Dick was acquitted, largely because Sarah insisted it wasn't any big deal; the boot black had only brushed her arm or stepped on her foot and surprised her. The manager of the Drexel Building said the elevator incident was so "trifling" that he didn't even learn about it until after the riots.

We don't know what happened to him; in 1972, Damie Ford told researcher and poet Ruth Avery that Sheriff McCullough told her he'd been spirited off by sheriffs' deputies to Sarah's relatives in Kansas City. She also told Avery she'd seen him only one time after the riots.

At least one serious scholar of the Tulsa massacre, Steve Gerkin, believes Ford was speaking wishfully. Sheriff's deputies may have killed the suspect and thrown his body into the Arkansas River. Or maybe more likely, he'd been put on a train and told never to come back.

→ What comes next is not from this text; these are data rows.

-- ==== Sys2Proof/Machine/Branch.lean ====
section
/-! DEFINITION. Branches, calls, the end of a gang and the failures that end one (09 R192, R194, R198, R210). -/

namespace Sys2Proof.Machine

def State.jump (s : State) (h : Th) (target : Addr) : State :=
  s.onGang h.core h.gang (fun k => { k with pc := target })

/-- `br` is unconditional (R210). -/
def execBr (h : Th) (target : Addr) (s : State) : Out := s.issue h [] [] (fun s => s.jump h target)

/-- Taken if the guard holds in any active thread (R210). -/
def execBrAny (h : Th) (target : Addr) (s : State) : Out :=
  s.issue h [] [] (fun s =>
    let k := s.gang h.core h.gang
    if k.active.any (fun t => k.pred t h.guard == h.sense) then s.jump h target else s)

/-- Taken if the guard holds in all active threads (R210). -/
def execBrAll (h : Th) (target : Addr) (s : State) : Out :=
  s.issue h [] [] (fun s =>
    let k := s.gang h.core h.gang
    if k.active.all (fun t => k.pred t h.guard == h.sense) then s.jump h target else s)

/-- `call`: 16 return addresses; the 17th call ends the gang and latches LIMIT (R210). Branches act on the gang as a
whole (R192), so `call` and `ret` are taken whatever the guard says (log 22). -/
def execCall (h : Th) (target : Addr) (s : State) : Out :=
  if s.ready h [] [] then
    let k := s.gang h.core h.gang
    if 16 ≤ k.stack.length then
      .next (((s.report .limit).gfault h.core h.gang false (k.active.headD 0) .limit k.pc).endGang h.core h.gang)
    else .next (s.onGang h.core h.gang (fun k => { k with stack := (k.pc + 8) :: k.stack, pc := target }))
  else .next s

/-- `ret`; with an empty return stack the address is free (log 23). -/
def execRet (h : Th) (s : State) : Out :=
  if s.ready h [] [] then
    match (s.gang h.core h.gang).stack with
    | a :: r => .next (s.onGang h.core h.gang (fun k => { k with stack := r, pc := a }))
    | [] => .next ({ s with free := s.free + 1 }.onGang h.core h.gang (fun k => { k with pc := Config.freeAddr s.free }))
  else .next s

/-- `exit` takes its threads out of the active mask; an empty mask makes the gang ending (R194). -/
def execExit (h : Th) (s : State) : Out :=
  s.issue h [] [] (fun s => s.onGang h.core h.gang (fun k =>
    let m := k.mask &&& ~~~(maskOf (k.execs h))
    { k with mask := m, status := if m = 0 then .ending else k.status }))

/-- A gang at an instruction: live, its core running, not waiting, not held. -/
def State.atInstr (s : State) (c : CoreId) (g : GangId) : Bool :=
  s.coreOn c && (s.gang c g).status == .live && (s.gang c g).wait.isNone && !(s.gang c g).held

/-- An instruction with a reserved encoding (R210). -/
def execReservedEncoding (c : CoreId) (g : GangId) (s : State) : Out :=
  if s.atInstr c g then .next (s.reservedInstr c g) else .next s

/-- A fetch that fails ends the gang and latches the failure with FETCH set (R198). -/
def execFetchFailure (c : CoreId) (g : GangId) (code : Code) (s : State) : Out :=
  if s.atInstr c g ∧ code ≠ .done then
    let k := s.gang c g
    .next (((s.report code).gfault c g true (k.active.headD 0) code k.pc).endGang c g)
  else .next s

end Sys2Proof.Machine
end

There is a theory that the sacking and burning of Greenwood was preordained; that the white power structure of Tulsa was determined to acquire the property of its prosperous Black community one way or another. After the massacre, there was an unsuccessful attempt to keep the dispossessed citizens from rebuilding--the city wanted to build an industrial center with a railroad station on the ashes of Greenwood.

The Tulsa Tribune removed from its archives an incendiary front-page story of May 31; scholars later discovered police and state militia archives about the riot were also missing as well. A conspiracy of silence prevailed for more than 75 years.

We still don't know much about the girl.